[What is required] Copy, from the material below, every line in which the word "bytes" can be found.

((

-- ==== Sys2Proof/Tests/Slice0.lean ====
section
/-! SUPPORT. The model's own tests: expected values are from spec/95_test_vectors.md, the encoding tables of
spec/30_encoding.md and the register map of spec/20_memory.md; and, for each statement with hypotheses, a witness that
meets them. -/

namespace Sys2Proof.Tests

open Sys2Proof.Machine

/-! ### Small states -/

/-- The state of vector 1 after INIT: zero key and nonce (95 section 2.2). -/
def validState : State :=
  { State.reset with S := initialMatrix (Vector.replicate 8 0) 0 0 (Vector.replicate 2 0), stateValid := true }

/-- `validState` with a block accepted. -/
def busyState : State := { validState with W := validState.S, busy := true }

/-- A block running at step `n`, its data words left aside. -/
def atSpc (n : BitVec 7) : State := { busyState with spc := n }

/-- The counter words of a state set to `lo` and `hi`. -/
def withCtr (s : State) (lo hi : Word) : State := { s with S := (s.S.set 12 lo).set 13 hi }

/-- A state that holds `v` in ERR (95 section 2.7). -/
def errState : State := { State.reset with err := .illegalOpcode }

/-- What a result's next state gives; `none` after a stop. -/
def get {α : Type} (r : Result) (f : State → α) : Option α :=
  match r with
  | .next s => some (f s)
  | .fault _ => none
  | .refused _ => none

/-- The STATUS word and whether anything but ERR changed. -/
def errOnly (v : Word) (s : State) : Option (Word × Bool) :=
  get (dispatchCommand v s) fun t => (statusWord t, decide (t = { s with err := t.err }))

/-! ### WellFormed refuses an ill-formed term of each check -/

theorem test_wellFormed_refuses_round_ten :
    [Instr.qrCol0 10, .qrCol1 10, .qrCol2 10, .qrCol3 10, .qrDiag0 10, .qrDiag1 10, .qrDiag2 10, .qrDiag3 15].all
      (fun i => !i.wellFormed) = true := by decide

theorem test_wellFormed_accepts_round_nine :
    [Instr.qrCol0 9, .qrCol1 9, .qrCol2 9, .qrCol3 9, .qrDiag0 9, .qrDiag1 9, .qrDiag2 9, .qrDiag3 9].all
      (fun i => i.wellFormed) = true := by decide
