-- ==== Sys2Proof/Syntax.lean ====
section
/-! DEFINITION. The commands of the part: one constructor for each row of spec/opcode_table.json. Each is one whole and
indivisible step (95_what_each_step_holds.md). The rows give no operand fields and no bits. An event from outside carries
what the outside supplies (the bytes of a frame and whether it began too early to be received, the strap pins, the source
whose window ran out). A management command's
row carries nothing: its tag and its arguments are those of the MGMT frame that the Management Agent is executing (R173). -/

namespace Sys2Proof

/-- A frame as its line delivers it. -/
structure Arrival where
  /-- The bytes of the frame, all of them. -/
  bytes : Bytes
  /-- Its first byte arrived before the receivers were enabled, so it is not received (R163). -/
  early : Bool
  deriving DecidableEq, Repr

/-- A command of the part. -/
inductive Instr where
  /-- RESET_ASSERT (R185): RSTN is driven low. -/
  | resetAssert
  /-- POWER_ON_RESET_RELEASE (R185): RSTN is released with NODE5..NODE0 at `node`, MODE1..MODE0 at `modePins`
  and BOOT at `boot`. -/
  | powerOnResetRelease (node modePins : Nat) (boot : Bool)
  /-- INIT_END (R2, R145, R185): the clearing of the record memory completes. -/
  | initEnd
  /-- TIME_BASE_ADVANCE (R29): one second of REFCLK has passed. -/
  | timeBaseAdvance
  /-- LINK_WATCHDOG_EXPIRY (R149): the watchdog test of the last advance finds its window run out. -/
  | linkWatchdogExpiry
  /-- SOURCE_SILENT (R156): the silence test of the last advance finds the window of `source` run out. -/
  | sourceSilent (source : Nat)
  /-- LINE_SIGNAL_LOSS (R146): FSIG is lost. -/
  | lineSignalLoss
  /-- LINE_SIGNAL_RETURN (R146): FSIG returns. -/
  | lineSignalReturn
  /-- F_PORT_FRAME_RECEIVED (R163): a whole frame ends on the F-port. -/
  | fPortFrameReceived (frame : Arrival)
  /-- D_PORT_FRAME_RECEIVED (R163): a whole frame ends on the D-port. -/
  | dPortFrameReceived (frame : Arrival)
  /-- F_PORT_FRAME_SENT (R167): the last byte of the frame on the F-port has been sent. -/
  | fPortFrameSent
  /-- D_PORT_FRAME_SENT (R168): the last byte of the frame on the D-port has been sent. -/
  | dPortFrameSent
  /-- SCANNER_VISIT (R87): the Silence Scanner visits the record at the scan position. -/
  | scannerVisit
  /-- SWEEP_STEP (R53): the Sweep Engine takes a step for the running job. -/
  | sweepStep
  /-- BOOT_REPLAY_FRAME (R187): the boot replay takes up the next frame start. -/
  | bootReplayFrame
  /-- MGMT_BAD_VECTOR (R175): the frame executing has no known vector, or no room for vector and tag. -/
  | mgmtBadVector
  /-- STATUS (R177), vector 1. -/
  | status
  /-- CONFIG (R178), vector 2. -/
  | config
  /-- TIME_SET (R179), vector 3. -/
  | timeSet
  /-- SET_MODE (R180), vector 4. -/
  | setMode
  /-- RESTART_CLEAR (R182), vector 5 with a level other than 1. -/
  | restartClear
  /-- RESTART_FULL (R182), vector 5 with level 1. -/
  | restartFull
  /-- CLEARING_END (R182): the internal clearing of record memory completes. -/
  | clearingEnd
  /-- READ_COUNTERS_PORT (R181), vector 6 with a group other than 1. -/
  | readCountersPort
  /-- READ_COUNTERS_SOURCE (R181), vector 6 with group 1. -/
  | readCountersSource
  /-- LOAD_BEGIN (R183), vector 8. -/
  | loadBegin
  /-- LOAD_END (R141), vector 9. -/
  | loadEnd
  /-- VALIDATION_END (R142): the five checks complete. -/
  | validationEnd
  /-- CLASS_WRITE (R137), vector 10. -/
  | classWrite
  /-- TEMPLATE_WRITE (R138), vector 11. -/
  | templateWrite
  /-- ASSET_WRITE (R139), vector 12. -/
  | assetWrite
  /-- TRUNK_WRITE (R140), vector 13. -/
  | trunkWrite
  /-- QUERY_ASSET (R77), vector 16. -/
  | queryAsset
  /-- QUERY_LIST (R80), vector 17. -/
  | queryList
  /-- ACK_FAULT (R76), vector 18. -/
  | ackFault
  /-- ACK_RESTORED (R78), vector 19. -/
  | ackRestored
  /-- SET_SERVICE_OUT (R22), vector 20 with a direction other than 1. -/
  | setServiceOut
  /-- SET_SERVICE_IN (R24), vector 20 with direction 1. -/
  | setServiceIn
  /-- STORM_ON (R113), vector 24 with action 1. -/
  | stormOn
  /-- STORM_OFF (R114), vector 24 with an action other than 1. -/
  | stormOff
  /-- ESC_ARM (R120), vector 25. -/
  | escArm
  /-- ESC_ACK (R121), vector 26. -/
  | escAck
  /-- FLASH_ERASE (R186), vector 30. -/
  | flashErase
  /-- FLASH_ERASE_BLOCK (R186): the erase of the block in progress completes. -/
  | flashEraseBlock
  /-- FLASH_WRITE (R186), vector 31. -/
  | flashWrite
  /-- FLASH_WRITE_END (R186): the write of the block in progress completes. -/
  | flashWriteEnd
  deriving DecidableEq, Repr

end Sys2Proof
end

))

[Solution]
what the outside supplies (the bytes of a frame and whether it began too early to be received, the strap pins, the source
  /-- The bytes of the frame, all of them. -/
  bytes : Bytes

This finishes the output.